WHAT THE EXERCISE ASKS =>
Tally the lines containing "accepted" in this data. Respond with the tally alone.

SOURCE DATA =>

-- ==== Sys2Proof/Machine/Engine.lean ====
section
/-! DEFINITION. The round engine (42_round_engine.md R120 to R124), the CORE agent. -/

namespace Sys2Proof.Machine

/-- `StartCompression(s, B)` (R120). -/
def startCompression (s : State) (b : Block) : State :=
  { s with blk := b, regs := loadRegs s.v, wq := words b, j := 0, busy := true }

/-- One round of the engine: the body of the loop of R122. J "never passes 64" (R31, R122): at 64 there is no round left. -/
def roundOnce (s : State) : State :=
  if h : s.j.val < 64 then
    { s with
      regs := compressRound s.j.val s.regs s.wq[0] (s.wq[0] ^^^ s.wq[4])
      wq := windowStep s.wq
      j := ⟨s.j.val + 1, by omega⟩ }
  else s

/-- `EngineRound(s)` (R122): K rounds. -/
def engineRound (s : State) : State := roundOnce^[s.params.k.toNat] s

/-- `EngineFinish(s)` (R124): the feed-forward, then the pending length block or the end. -/
def engineFinish (s : State) : State :=
  if s.pend then
    startCompression { s with v := feedForward s.v s.regs, pend := false } (lenBlock s.len)
  else { s with v := feedForward s.v s.regs, busy := false }

/-- A turn of the engine (R121): "When BUSY = 0 the engine has no step", and the turn changes nothing. -/
def engineStep (s : State) : State :=
  if s.busy then (if s.j.val < 64 then engineRound s else engineFinish s) else s

/-- The engine left alone for as many turns as a command can need, 2·(64/K + 1) (R126). -/
def settle (s : State) : State := engineStep^[2 * (64 / s.params.k.toNat + 1)] s

end Sys2Proof.Machine
end

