/-- R205, R202: of the commands, a NOP or a rejected PUSH or FINALIZE leaves the digest as it is, and INIT alone discards it. Over every
step from a state with DVALID = 1, whatever the next event is (an illegal word, a read, a DIN write, a bus error included), the digest
stands unless the step is a reset or accepts INIT, and those two discard it. -/
def Obligations.OnlyInitOrResetDiscardsTheDigest : Prop :=
  (∀ (c : Command) (s t : State), dvalid s = true → exec c.toInstr s = .next t →
    (c ≠ .init → dvalid t = true ∧ t.v = s.v) ∧ (c = .init → dvalid t = false)) ∧
  (∀ s t : State, dvalid s = true → step s = .next t →
    (¬ ResetNext s → ¬ AcceptsNext s .init → dvalid t = true ∧ t.v = s.v) ∧
    (ResetNext s ∨ AcceptsNext s .init → dvalid t = false))

/-! ## Whole-machine rules -/

/-- R21: V changes only at the finish step of a compression, at INIT and at reset. -/
def Obligations.HashStateChangesOnlyByRule : Prop :=
  ∀ s t : State, step s = .next t →
    t.v = s.v ∨ (s.busy = true ∧ s.j.val = 64 ∧ t.v = feedForward s.v s.regs) ∨
      ((ResetNext s ∨ AcceptsNext s .init) ∧ t.v = iv)

/-- R22, R144: LEN grows by 8·N, without wrap-around, at a PUSH(N) accepted in phase ACTIVE with LEN + 8·N at most 2^64 − 1; is 0 after a
reset and after INIT; and is unchanged by every other step, a rejected PUSH included. -/
def Obligations.LenChangesOnlyByRule : Prop :=
  ∀ s t : State, step s = .next t →
    (ResetNext s ∨ AcceptsNext s .init → t.len = 0) ∧
    (∀ n : Fin 5, AcceptsNext s (.push n) → s.phase = .active → s.len.toNat + 8 * n.val ≤ 2 ^ 64 - 1 →
      t.len.toNat = s.len.toNat + 8 * n.val) ∧
    (¬ ResetNext s → ¬ AcceptsNext s .init →
      (¬ ∃ n : Fin 5, AcceptsNext s (.push n) ∧ s.phase = .active ∧ s.len.toNat + 8 * n.val ≤ 2 ^ 64 - 1) →
      t.len = s.len)

/-- R27: DIN keeps its value until the host writes it again, or a reset. -/
def Obligations.DinChangesOnlyByRule : Prop :=
  ∀ s t : State, step s = .next t →
    t.din = s.din ∨ (ResetNext s ∧ t.din = 0) ∨ ∃ v, nextInstr s = some (.wrDin v) ∧ t.din = v

/-- R25: PHASE becomes FINAL only when a FINALIZE is accepted, and ACTIVE only at INIT and at reset. -/
def Obligations.PhaseChangesOnlyByRule : Prop :=
  ∀ s t : State, step s = .next t →
    (s.phase = .active → t.phase = .final → AcceptsNext s .finalize) ∧
    (s.phase = .final → t.phase = .active → ResetNext s ∨ AcceptsNext s .init)

/-! ## Reset and invariants -/

/-- R20, R200: the state after reset, in every field the spec gives a value. -/
def Obligations.ResetValues : Prop :=
  ∀ p : Params,
    let s := State.resetWith p
    s.v = iv ∧ s.len = 0 ∧ s.buflen = 0 ∧ s.phase = .active ∧ s.errIll = false ∧ s.errSeq = false ∧ s.errLen = false ∧
    s.din = 0x00000000 ∧ s.busy = false ∧ s.pend = false ∧ s.faults = [] ∧
    statusWord s = 0x00000000 ∧ lenHi s = 0 ∧ lenLo s = 0 ∧ dvalid s = false

/-- R200, R202: a reset, at any time, also while BUSY = 1, gives the reset values and leaves nothing of a compression in progress or of a
pending length block; FAULTS is kept. (That the parameters are unchanged is log entry 2, that the reset takes itself off the list of events
log entry 5, that the record of bus answers is kept log entry 6: the model's choices.) -/
def Obligations.ResetAtAnyTime : Prop :=
  ∀ (s : State) (rest : List Event), s.inputs = .reset :: rest →
    ∃ t, step s = .next t ∧
      t.v = iv ∧ t.len = 0 ∧ t.buflen = 0 ∧ t.phase = .active ∧ t.errIll = false ∧ t.errSeq = false ∧ t.errLen = false ∧
      t.din = 0x00000000 ∧ t.busy = false ∧ t.pend = false ∧ t.faults = s.faults ∧
      statusWord t = 0x00000000 ∧ lenHi t = 0 ∧ lenLo t = 0 ∧ dvalid t = false ∧
      t.params = s.params ∧ t.inputs = rest ∧ t.responses = s.responses

/-- The invariants hold after reset, for every parameter value. -/
def Obligations.ResetMeetsInvariants : Prop :=
  ∀ p : Params, Inv (State.resetWith p) ∧ EngineOnTrack (State.resetWith p) ∧ Absorbed (State.resetWith p) []

/-- Every step keeps the invariant `Inv` (R24, R33, R122, R144, R152, R181 to R183, R187). -/
def Obligations.StepKeepsInv : Prop :=
  ∀ s t : State, Inv s → step s = .next t → Inv t

/-- Every step keeps the engine on the track of CF (R30, R104, R116, R122). -/
def Obligations.StepKeepsEngineOnTrack : Prop :=
  ∀ s t : State, EngineOnTrack s → step s = .next t → EngineOnTrack t
end

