-- ==== Sys2Proof/Tests/Slice0.lean ====
section
/-! SUPPORT. Tests: decoding of words written out from the spec's encodings, the smoke test of the well-formedness checks, the spec's own
test vectors (95_test_vectors.md) one function or one step at a time, and for every statement with hypotheses a witness that meets
them. -/

namespace Sys2Proof.Tests

open Sys2Proof Sys2Proof.Machine

/-- A field of the next state, if there is one. -/
def after {α : Type} (o : Host.Outcome State Fault Refusal) (f : State → α) : Option α :=
  match o with
  | .next t => some (f t)
  | _ => none

/-! ## Decoding (30_encoding.md R71, R72, R75) -/

theorem test_decode_nop : decodeTableWord 32 0b00000000000000000000000000000000 = some .nop := by decide
theorem test_decode_init : decodeTableWord 32 0b00000000000000000000000000000001 = some .init := by decide
theorem test_decode_push0 : decodeTableWord 32 0b00000000000000000000000000000010 = some .push0 := by decide
theorem test_decode_push1 : decodeTableWord 32 0b00000000000000000000000000010010 = some .push1 := by decide
theorem test_decode_push2 : decodeTableWord 32 0b00000000000000000000000000100010 = some .push2 := by decide
theorem test_decode_push3 : decodeTableWord 32 0b00000000000000000000000000110010 = some .push3 := by decide
theorem test_decode_push4 : decodeTableWord 32 0b00000000000000000000000001000010 = some .push4 := by decide
theorem test_decode_finalize : decodeTableWord 32 0b00000000000000000000000000000011 = some .finalize := by decide
theorem test_decode_wrCmd : decodeTableWord 8 0b01000000 = some (.wrCmd 0) := by decide
theorem test_decode_wrDin : decodeTableWord 8 0b01000100 = some (.wrDin 0) := by decide
theorem test_decode_wrDin_data : decodeTableWord 40 0xDEADBEEF44 = some (.wrDin 0xDEADBEEF) := by decide
theorem test_decode_rdDin : decodeTableWord 8 0b00000100 = some .rdDin := by decide
theorem test_decode_rdStatus : decodeTableWord 8 0b00001000 = some .rdStatus := by decide
theorem test_decode_rdLenHi : decodeTableWord 8 0b00010000 = some .rdLenHi := by decide
theorem test_decode_rdLenLo : decodeTableWord 8 0b00010100 = some .rdLenLo := by decide
theorem test_decode_rdDigest0 : decodeTableWord 8 0b00100000 = some (.rdDigest 0) := by decide
theorem test_decode_rdDigest7 : decodeTableWord 8 0b00111100 = some (.rdDigest 7) := by decide

/-- The illegal words of the table in 95_test_vectors.md 2.8. -/
theorem test_decode_illegal :
    [0x52, 0x72, 0x13, 0x11, 0x04, 0x0F, 0x80, 0x80000003].map (decodeTableWord 32) = List.replicate 8 none := by decide
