-- ==== Sys2Proof/Machine/Arithmetic.lean ====
section
/-! DEFINITION. The meanings of NOP, ADD and SUB (R75, R79, R80). Each puts the
address of its slot on the read port and gets the byte the ROM holds there (R112, R120); the words
of the microprogram come from its body (Machine/Microprograms.lean) through the profile's table and
the expander. Nothing else changes: no flag is written and nothing is raised at the port. -/

namespace Sys2Proof.Machine

/-- NOP of REF, opcode 0: `fetch0 ; fetch1`, then idle words (R75). -/
def execRefNop (f st k : Nat) (s : State) : Host.Outcome State Fault Refusal :=
  readSlot .ref 0 f st k s

/-- ADD of REF, opcode 3: `fetch0 ; fetch1 ; IRO|MAI ; RMO|BRI ; SMO|ACI|FLI` (R79). -/
def execRefAdd (f st k : Nat) (s : State) : Host.Outcome State Fault Refusal :=
  readSlot .ref 3 f st k s

/-- SUB of REF, opcode 4: `fetch0 ; fetch1 ; IRO|MAI ; RMO|BRI ; SMO|ACI|FLI|SBM` (R80). -/
def execRefSub (f st k : Nat) (s : State) : Host.Outcome State Fault Refusal :=
  readSlot .ref 4 f st k s

/-- NOP of REF17, opcode 0: `fetch0 ; fetch1`, then idle words (R75). -/
def execRef17Nop (f st k : Nat) (s : State) : Host.Outcome State Fault Refusal :=
  readSlot .ref17 0 f st k s

/-- ADD of REF17, opcode 3: `fetch0 ; fetch1 ; IRO|MAI ; RMO|BRI ; SMO|ACI|FLI` (R79). -/
def execRef17Add (f st k : Nat) (s : State) : Host.Outcome State Fault Refusal :=
  readSlot .ref17 3 f st k s

/-- SUB of REF17, opcode 4: `fetch0 ; fetch1 ; IRO|MAI ; RMO|BRI ; SMO|ACI|FLI|SBM` (R80). -/
def execRef17Sub (f st k : Nat) (s : State) : Host.Outcome State Fault Refusal :=
  readSlot .ref17 4 f st k s

end Sys2Proof.Machine
end

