/-- The row of an opcode that no edit names is made from the base table alone (R96). -/
theorem expand_row_of_unedited {P : Profile} {f o : Nat} (hf : f < 2 ^ P.NF) (he : Unedited P o) :
    ((expand P).getD f [])[o]? = ((baseTable P)[o]?).map fun m =>
      if isExt P o then clearExtendAt P m else m := by
  have hbase : (replicateTable P (baseTable P)).getD f [] = baseTable P := by
    simp [replicateTable, List.getD, hf]
  rw [expand, expandTable, applyClearExtend_row, applyEdits,
    foldl_applyEdit_row_of_ne P he, hbase]

/-- Flipping a flag bit that an edit's mask does not have changes nothing for the edit (R89, R96). -/
theorem editHits_flip {e : FlagEdit} {j : Nat} (h : e.mask.testBit j = false) (f : Nat) :
    editHits e (f ^^^ (1 <<< j)) = editHits e f := by
  have hout : 1 <<< j &&& e.mask = 0 := by
    rw [Nat.one_shiftLeft, Nat.two_pow_and, h]
    exact Nat.mul_zero _
  rw [editHits, editHits, Nat.and_xor_distrib_right, hout, Nat.xor_zero]

/-- Settles O23: a row that no edit names comes from the base table alone, and whole tables are equal where the
same edits match. -/
theorem flagIndependence : Obligations.FlagIndependence := by
  refine fun P f hf => ⟨fun hnone => ?_, fun o he => ?_, fun j hj hmask => ?_⟩
  · exact expand_getElem?_congr hf (Nat.two_pow_pos _) (by simp [hnone])
  · rw [expand_row_of_unedited hf he, expand_row_of_unedited (Nat.two_pow_pos _) he]
  · have hbit : 1 <<< j < 2 ^ P.NF := Nat.one_shiftLeft j ▸ Nat.pow_lt_pow_right Nat.one_lt_two hj
    exact expand_getElem?_congr hf (Nat.xor_lt_two_pow hf hbit) fun e he => (editHits_flip (hmask e he) f).symm

end Sys2Proof.Machine
end

section
/-! The statements about address decomposition (43_address_decomposition.md): what PartitionCheck passes,
Decompose as a bijection, the table behind every address, and fields over adjacent bits. -/

namespace Sys2Proof.Machine

/-! ### What PartitionCheck passes -/

/-- The converse of `partitionCheck_facts`: a profile with these facts passes (R99). -/
theorem partitionCheck_of_facts {P : Profile} (hlt : ∀ b ∈ positions P.partition, b < P.W)
    (hnodup : (positions P.partition).Nodup) (hall : ∀ b, b < P.W → b ∈ positions P.partition)
    (ho : P.nopcodesDecl ≤ 2 ^ P.NO) (hs : P.nstepsDecl ≤ 2 ^ P.NS) (hk : nslices P.Wc ≤ 2 ^ P.NB)
    (hf : P.NF = P.flagNames.length) : partitionCheck P = none := by
  have hrange : (positions P.partition).any (fun b => P.W ≤ b) = false := by simpa using hlt
  have hdrop : (List.range P.W).any (fun b => b ∉ positions P.partition) = false := by simpa using hall
  rw [partitionCheck, hrange, hdrop, if_neg Bool.false_ne_true, if_neg (not_not.mpr hnodup),
    if_neg Bool.false_ne_true, if_neg ho.not_gt, if_neg hs.not_gt, if_neg hk.not_gt, if_neg (not_not.mpr hf)]

/-- A list holds every number below `W` once and no other number exactly when it rearranges them. -/
theorem count_eq_ite_iff_perm_range {l : List Nat} {W : Nat} :
    (∀ b, l.count b = if b < W then 1 else 0) ↔ l.Perm (List.range W) := by
  simp only [List.perm_iff_count, List.nodup_range.count, List.mem_range]
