/-- What the end of a band and of the call write. The statistics of a band; then, after `MASK.AND`, in band 0 the packed
mask when it is asked for and the band has one, the echo of the whole `H` group when it is asked for, the number of bands,
the cursor, and the choice of a further band. Completion: `BUSY` falls and `DONE` rises in one write; `MASK_VALID` is set
when the mask is asked for and some band carried one or some pixel is excluded. -/
def Obligations.CompletionWrite : Prop :=
  ∀ (s : State), s.port = [] → s.busy = true →
    let b := s.band.toNat
    let n := s.h.nDim.toNat
    (s.seq = .czStats →
      ∃ t st, step s = .next t ∧ t = { s with bstat := t.bstat, seq := .bandEnd, fresh := s.fresh + 1 }
        ∧ Memory.read t.bstat b = some st ∧ st.min = s.czMin.getD f64Largest ∧ widensTo s.h.maxVal st.max
        ∧ st.etype = s.h.etype ∧ st.nDim = 1
        ∧ ∀ other, other ≠ b → Memory.read t.bstat other = Memory.read s.bstat other)
    ∧ (s.seq = .l2Stats →
      let ranges := 4 ≤ s.h.version.toInt ∧ s.h.nValid ≠ 0 ∧ feq s.h.zMin s.h.zMax = false
      (ranges → ∀ d < n, (Memory.read s.dimMin d).isSome = true ∧ (Memory.read s.dimMax d).isSome = true) →
      ∃ t st, step s = .next t ∧ t = { s with bstat := t.bstat, seq := .bandEnd, fresh := s.fresh + 1 }
        ∧ Memory.read t.bstat b = some st ∧ st.min = s.h.zMin ∧ st.max = s.h.zMax ∧ st.etype = s.h.etype
        ∧ st.nDim = s.h.nDim
        ∧ (4 ≤ s.h.version.toInt → ∀ d < n,
          if ranges then st.dimMin[d]? = Memory.read s.dimMin d ∧ st.dimMax[d]? = Memory.read s.dimMax d
          else st.dimMin[d]? = some s.h.zMin ∧ st.dimMax[d]? = some s.h.zMax)
        ∧ ∀ other, other ≠ b → Memory.read t.bstat other = Memory.read s.bstat other)
    ∧ (s.seq = .bandTail →
      let packed := s.optFlags.getLsbD 3 = true ∧ s.m.present = true
      (s.band = 0 → packed → ∀ j < s.maskBytes, (Memory.read s.bitset j).isSome = true) →
      (s.optFlags.getLsbD 4 = true → (Memory.read s.bstat b).isSome = true) →
      ∃ t, step s = .next t
        ∧ t = { s with
            encmask := t.encmask, bstat := t.bstat, band := s.band + 1,
            res := { s.res with
              nBands := s.band + 1, eof := s.cur,
              encValid := if s.band = 0 then decide packed else s.res.encValid },
            seq := if 10 < s.inLen.toNat - s.cur.toNat then .bandStart else .sweep, fresh := s.fresh + 1 }
        ∧ (∀ j, Memory.read t.encmask j =
          if s.band = 0 ∧ packed ∧ j < s.maskBytes then Memory.read s.bitset j else Memory.read s.encmask j)
        ∧ (∀ st, Memory.read s.bstat b = some st → Memory.read t.bstat b = some
          (if s.optFlags.getLsbD 4 then
            { st with fileInfo := some { h := s.h, dimMin := s.dimMin, dimMax := s.dimMax } }
          else st))
        ∧ ∀ other, other ≠ b → Memory.read t.bstat other = Memory.read s.bstat other)
    ∧ (s.seq = .finish → (∀ k < s.np, (Memory.read s.cmask k).isSome = true) →
      step s = .next { s with
        res := { s.res with maskValid := s.optFlags.getLsbD 2
          && (decide (s.m.count ≠ 0) || (List.range s.np).any fun k => Memory.read s.cmask k == some 0#8) },
        busy := false, done := true, seq := .idle, fresh := s.fresh + 1 })

/-! ## Faults, the host's registers, reset -/

/-- The sixteen codes have the numbers 1 to 9 and 16 to 22. Fault entry: the code, the value, `BUSY` and `ERR`, `DONE` as it
was, the engine stopped; the host's registers and `IN` are not touched. That `CUR` and the `H` group keep their values,
which R291 leaves open, is the model's choice (log 7). -/
def Obligations.FaultEntry : Prop :=
  (ErrCode.magic.number = 1 ∧ ErrCode.version.number = 2 ∧ ErrCode.checksum.number = 3 ∧ ErrCode.rle.number = 4
    ∧ ErrCode.blockMode.number = 5 ∧ ErrCode.integrity.number = 6 ∧ ErrCode.typeTag.number = 7 ∧ ErrCode.count.number = 8
    ∧ ErrCode.hufVersion.number = 9 ∧ ErrCode.trunc.number = 16 ∧ ErrCode.param.number = 17 ∧ ErrCode.cursor.number = 18
    ∧ ErrCode.hufCode.number = 19 ∧ ErrCode.lutIndex.number = 20 ∧ ErrCode.hufTable.number = 21
    ∧ ErrCode.mask.number = 22)
  ∧ ∀ (s : State) (code : ErrCode) (info : Nat),
    let t := s.takeFault code info
    t.errCode = code.number ∧ t.errInfo = BitVec.ofNat 32 info ∧ t.busy = false ∧ t.err = true ∧ t.done = s.done
    ∧ t.seq = .idle ∧ t.cur = s.cur ∧ t.inMem = s.inMem ∧ t.inLen = s.inLen ∧ t.optOffset = s.optOffset
    ∧ t.optFlags = s.optFlags ∧ t.optPixelType = s.optPixelType ∧ t.optNoData = s.optNoData ∧ t.h = s.h
    ∧ (s.port = [] → step t = .next { t with fresh := t.fresh + 1 })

SOLVED EXERCISE =>
2